Lassen Sie mich, bevor ich noch einige zusammenfassende Bemerkungen mache, auf die Debatte selbst eingehen. „Debatte“ heißt, man soll sich auseinandersetzen; ansonsten liest man ja nur sein Manuskript vor.
Herr Jähnichen, gestatten Sie mir als Historiker einen kurzen historischen Exkurs. Das, was Sie hier zum Familienbild vorgetragen haben, kann man so sehen. Aber es ist das Familienbild des Feudalismus!
Ich sage Ihnen, warum.
Ich weiß, dass Sie – das machen Sie in anderen Debatten auch – völlig ahistorisch an die Dinge herangehen. Deswegen will ich Ihnen Nachhilfe erteilen. Das ist auch bitter nötig.
Ich sagen Ihnen Folgendes: Im Feudalismus war es im Interesse des Überlebens nötig, die Dorfgemeinschaft und die Gemeinschaft der Familie zusammenzuhalten; es ging gar nicht anders. Jetzt zu der Gesellschaft, in der wir leben – die Sie ja vielleicht eher wollten als ich; das gebe ich gern zu.
Ich bringe erst den Gedanken zu Ende. Dann gestatte ich auch eine Zwischenfrage.

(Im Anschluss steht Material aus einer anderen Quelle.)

/-- CE_PRNCLR with GO starts a clear of a Perennial link, shown in CE_PRNSTAT; a second one is turned away until it ends;
its end zeroes the link's tables (R280, R281), and with no clear in hand there is none to end. Generators take START where
R324 allows it and STOP while they are PENDING or RUNNING, and turn both away otherwise (R324, R326).
ARM starts a capture where R331 allows it, its counts at 0, and is turned away otherwise; STOP ends one that is armed or
triggered (R334). At a sample instant each enabled channel's value is stored at WIDX, limited to 16 bits, and the sample is
counted, NVALID saturating at 4096 (R329, R330); between sample instants nothing is stored. The trigger test of R332 is
made on the sample of channel TRGCH; the trigger sample takes FRAMENO, and after 4095 - PRE further ones the capture is
DONE (R333).
A link learns: an angle link updates one entry from the filtered error of the run before, limited to TLIM, once per visit of
the entry (R274, R275); a calendar link gathers the errors of a minute, and learns from their mean when three minutes have
followed one another (R276). That CE_PRNCLR with GO = 0 is ignored during a clear too, and that a clear takes BASE as it
stands, are the model's choices (log entry 137). -/
def Obligations.ClearsGeneratorsAndCaptureAct : Prop :=
  (∀ (s : State) (m : Master) (w : Word), s.wf = true → s.admits m 0x40050044 = true →
    (bit w.toNat 7 = false → exec (.perennialClear m w) s = .next s) ∧
    (bit w.toNat 7 = true → s.ce.clears ≠ [] → exec (.perennialClear m w) s = .next (s.reject (masterCode m) 0x40050044)) ∧
    (bit w.toNat 7 = true → s.ce.clears = [] →
      ∃ t, exec (.perennialClear m w) s = .next t ∧ t.ce.clears = [w.toNat % 128] ∧ t.on F.CE_PRNSTAT_CLEARING = true ∧
        t.f F.CE_PRNSTAT_LINK = w.toNat % 128 ∧ bit (t.lkStat (w.toNat % 128)) 4 = true ∧
        bit (t.lkStat (w.toNat % 128)) 3 = bit (s.lkStat (w.toNat % 128)) 3 ∧
        sameRegs s t [F.CE_PRNSTAT_CLEARING.addr] ∧
        ∀ b, (b < lkAddr (w.toNat % 128) ∨ lkAddr (w.toNat % 128) + 32 ≤ b) → t.mb b = s.mb b)) ∧
  (∀ (s : State) (l : Nat), s.wf = true → l < 128 → s.ce.clears = [l] →
    s.lkTab l + s.lkBytes l ≤ 0x1C0000 → lkAddr l + 32 ≤ s.lkTab l →
    ∃ t, exec .perennialClearEnd s = .next t ∧ t.ce.clears = [] ∧ t.on F.CE_PRNSTAT_CLEARING = false ∧
      bit (t.lkStat l) 4 = false ∧ (∀ b, s.lkTab l ≤ b → b < s.lkTab l + s.lkBytes l → t.mb b = 0) ∧
      sameRegs s t [F.CE_PRNSTAT_CLEARING.addr] ∧
      ∀ b, (b < s.lkTab l ∨ s.lkTab l + s.lkBytes l ≤ b) → (b < lkAddr l + 28 ∨ lkAddr l + 32 ≤ b) → t.mb b = s.mb b) ∧
  (∀ (s : State) (l k : Nat) (rest : List Nat), s.wf = true → l < 128 → k < 128 → s.ce.clears = l :: k :: rest →
    lkAddr l + 32 ≤ s.lkTab l →
    ∃ t, exec .perennialClearEnd s = .next t ∧ t.ce.clears = k :: rest ∧ t.f F.CE_PRNSTAT_LINK = k ∧
      t.on F.CE_PRNSTAT_CLEARING = s.on F.CE_PRNSTAT_CLEARING ∧ bit (t.lkStat l) 4 = (k :: rest).contains l ∧
      (∀ b, s.lkTab l ≤ b → b < s.lkTab l + s.lkBytes l → t.mb b = 0) ∧ sameRegs s t [F.CE_PRNSTAT_CLEARING.addr] ∧
      ∀ b, (b < s.lkTab l ∨ s.lkTab l + s.lkBytes l ≤ b) → (b < lkAddr l + 28 ∨ lkAddr l + 32 ≤ b) → t.mb b = s.mb b) ∧
  (∀ s : State, s.ce.clears = [] → exec .perennialClearEnd s = .next s) ∧
  (∀ (s : State) (m : Master) (n : Fin 8), s.wf = true → s.ce.gens.length = 8 → s.admits m F.CE_INJCMD_GEN.addr = true →
    (s.genStartLegal n = false → exec (.generatorStart m n) s = .next (s.reject (masterCode m) F.CE_INJCMD_GEN.addr)) ∧
    (s.genStartLegal n = true →
      ∃ t, exec (.generatorStart m n) s = .next t ∧ t.genState n = 1 ∧ (∀ k, k < 8 → k ≠ n.val → t.genState k = s.genState k) ∧
        sameRegs s t [F.CE_INJSTAT_STATE.addr] ∧ sameMem s t) ∧
    (s.genState n = 0 ∨ s.genState n = 3 →
      exec (.generatorStop m n) s = .next (s.reject (masterCode m) F.CE_INJCMD_GEN.addr)) ∧
    (s.genState n = 1 ∨ s.genState n = 2 →
      ∃ t, exec (.generatorStop m n) s = .next t ∧ t.ce.gens[n.val]? = some ⟨true⟩ ∧ sameRegs s t [] ∧ sameMem s t)) ∧
  (∀ (s : State) (m : Master), s.wf = true → s.admits m F.CE_CAPCTL_ARM.addr = true →
    (s.capBusy = false → s.f F.CE_CAPEN_CHEN ≠ 0 → s.active = true → s.sheds = false →
      ∃ t, exec (.captureArm m) s = .next t ∧ t.capState = 1 ∧ t.f F.CE_CAPSTAT_WIDX = 0 ∧ t.f F.CE_CAPSTAT_NVALID = 0 ∧
        t.f F.CE_CAPCLIP_CLIP = 0 ∧ t.ce.cap.frames = none ∧
        sameRegs s t [F.CE_CAPSTAT_STATE.addr, F.CE_CAPCLIP_CLIP.addr] ∧ sameMem s t) ∧
    ((s.capBusy = true ∨ s.f F.CE_CAPEN_CHEN = 0 ∨ s.active = false ∨ s.sheds = true) →
      exec (.captureArm m) s = .next (s.reject (masterCode m) F.CE_CAPCTL_ARM.addr)) ∧
    (s.capBusy = true →
      ∃ t, exec (.captureStop m) s = .next t ∧ t.capState = 3 ∧ t.on F.CE_CAPSTAT_STOPPED = true ∧
        sameRegs s t [F.CE_CAPSTAT_STATE.addr] ∧ sameMem s t) ∧
    (s.capBusy = false → exec (.captureStop m) s = .next s)) ∧
  (∀ (s : State) (k : Nat), s.wf = true → s.ce.cap.frames = some k → s.capBusy = true → s.ce.cap.taken = false →
    k % (s.f F.CE_CAPCFG_DEC + 1) = 0 →
    ∃ t, exec .captureSample s = .next t ∧ t.ce.cap.taken = true ∧
      t.f F.CE_CAPSTAT_WIDX = (s.f F.CE_CAPSTAT_WIDX + 1) % 4096 ∧
      t.f F.CE_CAPSTAT_NVALID = min (s.f F.CE_CAPSTAT_NVALID + 1) 4096 ∧
      (∀ c : Fin 16, bit (s.f F.CE_CAPEN_CHEN) c = true →
        toS 16 (t.mb (0x1E0000 + 0x2000 * c.val + 2 * s.f F.CE_CAPSTAT_WIDX)
          + 256 * t.mb (0x1E0000 + 0x2000 * c.val + 2 * s.f F.CE_CAPSTAT_WIDX + 1))
          = clampI (-32768) 32767 (rnd (s.capValue c) (getBits (s.capSrc c) 16 5 : Nat))) ∧
      sameRegs s t [F.CE_CAPSTAT_STATE.addr, F.CE_CAPSTAT_WIDX.addr, F.CE_CAPSTAT_NVALID.addr, F.CE_CAPCLIP_CLIP.addr,
        F.CE_CAPTRGF.addr] ∧
      ∀ b, (∀ c : Fin 16, bit (s.f F.CE_CAPEN_CHEN) c = true → b ≠ 0x1E0000 + 0x2000 * c.val + 2 * s.f F.CE_CAPSTAT_WIDX ∧
        b ≠ 0x1E0000 + 0x2000 * c.val + 2 * s.f F.CE_CAPSTAT_WIDX + 1) → t.mb b = s.mb b) ∧
  (∀ (s : State) (k pre : Nat) (v thr : Int), s.wf = true → s.ce.cap.frames = some k → s.capBusy = true →
    s.ce.cap.taken = false → k % (s.f F.CE_CAPCFG_DEC + 1) = 0 → v = s.capValue (s.f F.CE_CAPCFG_TRGCH) →
    thr = toS 32 (s.rd F.CE_CAPTHR.addr) → pre = (if s.f F.CE_CAPCFG_TRG = 0 then 0 else s.f F.CE_CAPEN_PRE) →
    let fires := s.capState = 1 ∧ (s.f F.CE_CAPCFG_TRG = 0 ∨
      (s.f F.CE_CAPCFG_TRG = 1 ∧ thr ≤ v ∧ s.ce.cap.prev.any (fun p => decide (p < thr)) = true) ∨
      (s.f F.CE_CAPCFG_TRG = 2 ∧ v ≤ thr ∧ s.ce.cap.prev.any (fun p => decide (thr < p)) = true) ∨
      (s.f F.CE_CAPCFG_TRG = 3 ∧ s.ce.cap.genRan = true))
    ∃ t, exec .captureSample s = .next t ∧ t.ce.cap.prev = some v ∧
      (fires → t.f F.CE_CAPTRGF = s.frame ∧ t.ce.cap.left = 4095 - pre ∧ t.capState = (if pre = 4095 then 3 else 2)) ∧
      (s.capState = 1 → ¬fires → t.capState = 1 ∧ t.f F.CE_CAPTRGF = s.f F.CE_CAPTRGF) ∧
      (s.capState = 2 → t.ce.cap.left = s.ce.cap.left - 1 ∧ t.capState = (if s.ce.cap.left ≤ 1 then 3 else 2) ∧
        t.f F.CE_CAPTRGF = s.f F.CE_CAPTRGF)) ∧
  (∀ (s : State) (l idx k n : Nat) (ep tl : Int) (frozen : Bool), s.wf = true → l < 128 → -2 ^ 31 ≤ ep → ep < 2 ^ 31 →
    0x2000 ≤ s.lk l 4 → n = 256 * 2 ^ getBits (s.lk l 0) 2 2 → tl = toS 32 (s.lk l 0x10) → 0 ≤ tl →
    k = (s.lkIdx l % 2048 + n - getBits (s.lk l 0x18) 0 11 % n) % n →
    let t := s.learnAngle l idx ep frozen
    let learns := getBits (s.lkIdx l) 12 2 = 2 ∧ frozen = false ∧ bit (s.lkStat l) 4 = false ∧
      ¬(bit (s.lkIdx l) 27 = true ∧ k = getBits (s.lkIdx l) 16 11)
    let qe := if bit (s.lk l 0) 7 then s.mi (lkAddr l + 4) else asr (s.mi (lkAddr l) + 2 * s.mi (lkAddr l + 4) + ep + 2) 2
    let v := sat32 (term (toS 32 (s.lk l 8)) (toS 6 (s.lk l 0x14)) (s.mi (s.lkTab l + 4 * k))
      + term (toS 32 (s.lk l 0xC)) (toS 6 (s.lk l 0x14 / 64)) qe)
    t.mi (lkAddr l) = s.mi (lkAddr l + 4) ∧ t.mi (lkAddr l + 4) = ep ∧ t.lkIdx l % 2048 = idx % 2048 ∧
    getBits (t.lkIdx l) 12 2 = min (getBits (s.lkIdx l) 12 2 + 1) 2 ∧
    (learns → t.mi (s.lkTab l + 4 * k) = clampI (-tl) tl v ∧ getBits (t.lkIdx l) 16 11 = k % 2048 ∧
      bit (t.lkIdx l) 27 = true ∧ t.f F.CE_PRNUPDCNT = min (s.f F.CE_PRNUPDCNT + 1) (2 ^ 32 - 1) ∧
      (v ≠ clampI (-tl) tl v → bit (t.lkStat l) 5 = true ∧ t.on F.CE_PRNSTAT_TLIMHIT = true ∧
        t.f F.CE_PRNTLIMCNT = min (s.f F.CE_PRNTLIMCNT + 1) (2 ^ 32 - 1)) ∧
      (v = clampI (-tl) tl v → sameRegs s t [F.CE_PRNUPDCNT.addr])) ∧
    (¬learns → t.lkStat l = s.lkStat l ∧ sameRegs s t []) ∧
    ∀ b, (b < lkAddr l ∨ lkAddr l + 32 ≤ b) → (learns → b < s.lkTab l + 4 * k ∨ s.lkTab l + 4 * k + 4 ≤ b) →
      t.mb b = s.mb b) ∧
  (∀ (s : State) (l m : Nat) (dt frozen : Bool) (ep : Int), s.wf = true → l < 128 → m < 1440 → 0x2000 ≤ s.lk l 4 →
    -2 ^ 31 ≤ ep → ep < 2 ^ 31 →
    let t := s.learnCal l m dt ep frozen
    (m = getBits (s.lkStat l) 16 11 → dt = bit (s.lkStat l) 27 →
      t.mw (lkAddr l + 0xC) = ofI 32 (s.mw (lkAddr l + 0xC) + ep) ∧
      t.mw (lkAddr l + 0x14) = min (s.mw (lkAddr l + 0x14) % 2 ^ 24 + 1) (2 ^ 24 - 1) ∧
      bit (t.lkStat l) 6 = (frozen || bit (s.lkStat l) 6) ∧ sameRegs s t [] ∧
      ∀ b, (b < lkAddr l + 0xC ∨ lkAddr l + 0x20 ≤ b) → t.mb b = s.mb b) ∧
    ((m ≠ getBits (s.lkStat l) 16 11 ∨ dt ≠ bit (s.lkStat l) 27) →
      toS 64 (t.mw (lkAddr l + 0xC) + t.mw (lkAddr l + 0x10) * 2 ^ 32) = ep ∧ t.mw (lkAddr l + 0x14) = 1 ∧
      getBits (t.lkStat l) 16 11 = m ∧ bit (t.lkStat l) 27 = dt ∧ bit (t.lkStat l) 6 = frozen ∧
      t.mw (lkAddr l) = (s.learnMinute l).mw (lkAddr l) ∧ t.mw (lkAddr l + 4) = (s.learnMinute l).mw (lkAddr l + 4) ∧
      t.lkIdx l = (s.learnMinute l).lkIdx l ∧ t.regs = (s.learnMinute l).regs ∧
      ∀ b, (b < lkAddr l ∨ lkAddr l + 32 ≤ b) → t.mb b = (s.learnMinute l).mb b)) ∧
  (∀ (s : State) (l cnt hc cur k sh : Nat) (mean tl : Int), s.wf = true → l < 128 → 0x2000 ≤ s.lk l 4 →
    cnt = s.mw (lkAddr l + 0x14) % 2 ^ 24 → cnt ≠ 0 → cur = getBits (s.lkStat l) 16 11 →
    mean = (2 * toS 64 (s.mw (lkAddr l + 0xC) + s.mw (lkAddr l + 0x10) * 2 ^ 32) + cnt) / (2 * cnt) →
    -2 ^ 31 ≤ mean → mean < 2 ^ 31 → tl = toS 32 (s.lk l 0x10) → 0 ≤ tl → sh = getBits (s.lk l 0) 20 4 →
    hc = (if 0 < getBits (s.lkIdx l) 12 2 ∧ cur ≠ (s.lkIdx l % 2048 + 1) % 1440 then 0 else getBits (s.lkIdx l) 12 2) →
    k = (s.lkIdx l % 2048 + 1440 - getBits (s.lk l 0x18) 0 11 % 1440) % 1440 →
    let t := s.learnMinute l
    let b := bit (s.lkIdx l) 11
    let learns := hc = 2 ∧ bit (s.lkIdx l) 14 = false ∧ bit (s.lkStat l) 4 = false
    let qe := if bit (s.lk l 0) 7 then s.mi (lkAddr l + 4) else asr (s.mi (lkAddr l) + 2 * s.mi (lkAddr l + 4) + mean + 2) 2
    let v := sat32 (term (toS 32 (s.lk l 8)) (toS 6 (s.lk l 0x14)) (s.calEntry l b k * 2 ^ sh)
      + term (toS 32 (s.lk l 0xC)) (toS 6 (s.lk l 0x14 / 64)) qe)
    t.mi (lkAddr l) = s.mi (lkAddr l + 4) ∧ t.mi (lkAddr l + 4) = mean ∧ t.lkIdx l % 2048 = cur ∧
    getBits (t.lkIdx l) 12 2 = min (hc + 1) 2 ∧ bit (t.lkIdx l) 11 = bit (s.lkStat l) 27 ∧
    bit (t.lkIdx l) 14 = bit (s.lkStat l) 6 ∧
    (learns → t.calEntry l b k = clampI (-32768) 32767 (rnd (clampI (-tl) tl v) sh) ∧
      t.f F.CE_PRNUPDCNT = min (s.f F.CE_PRNUPDCNT + 1) (2 ^ 32 - 1)) ∧
    (¬learns → sameRegs s t [] ∧ ∀ a, (a < lkAddr l ∨ lkAddr l + 32 ≤ a) → t.mb a = s.mb a)) ∧
  (∀ s : State, (s.capBusy = false ∨ s.ce.cap.taken = true ∨ s.ce.cap.frames = none ∨
      ∃ k, s.ce.cap.frames = some k ∧ k % (s.f F.CE_CAPCFG_DEC + 1) ≠ 0) → exec .captureSample s = .next s)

Diese Gesellschaft zerstört Familien im traditionellen Sinne, wie sie Herr Jähnichen will. Denn diese Gesellschaft lebt von der Mobilität des Arbeitsmarktes, von der Abwanderung dorthin, wo Arbeitskräfte gebraucht werden. Das wissen Sie doch. Dann können Sie sich doch nicht hier hinstellen und ein derartiges Familienbild, das zu Zeiten von August vielleicht noch Gültigkeit hatte, aber heute lange überlebt ist, dartun.
Gern.
Herr Agrarexperte, das eint uns ja: Wir haben beide landwirtschaftliche Wurzeln. Insofern haben wir natürlich auch dazu Beziehungen. – Zu Ihrer Frage so viel: Selbstverständlich entwickelte sich in der Urgesellschaft ebenfalls schrittweise eine Familie. Wir unterscheiden zunächst das Matriarchat – das können Sie bei Engels nachlesen; das haben Sie sicherlich schon getan – und dann das Patriarchat. Es ist also ein längerer Familienentwicklungsprozess bis hin zum Feudalismus gewesen. Dann kam die sogenannte Akkumulation, die notwendig wurde, um den Kapitalismus aufzubauen.
Logischerweise kam es schon damals zu einem Auseinanderdriften traditioneller Familienbeziehungen.
So viel zum Exkurs.
Jetzt möchte ich doch auf die Große Anfrage zurückkommen und einige kurze Bemerkungen dazu machen, wo wir in der Tat Handlungsbedarf sehen.
Sie sehen, wie interessant historische Debatten sind.
Jetzt gibt es keine Zwischenfragen mehr; ich muss jetzt mal zu meinem Konzept kommen.
Im Unterschied zu dem, was Herr Jähnichen und auch andere angemerkt haben, halten wir die Datenbasis in der Antwort auf die Große Anfrage nicht nur für lückenhaft, sondern auch für nicht aktuell. Das will ich Ihnen an einer Reihe von Positionen nachweisen.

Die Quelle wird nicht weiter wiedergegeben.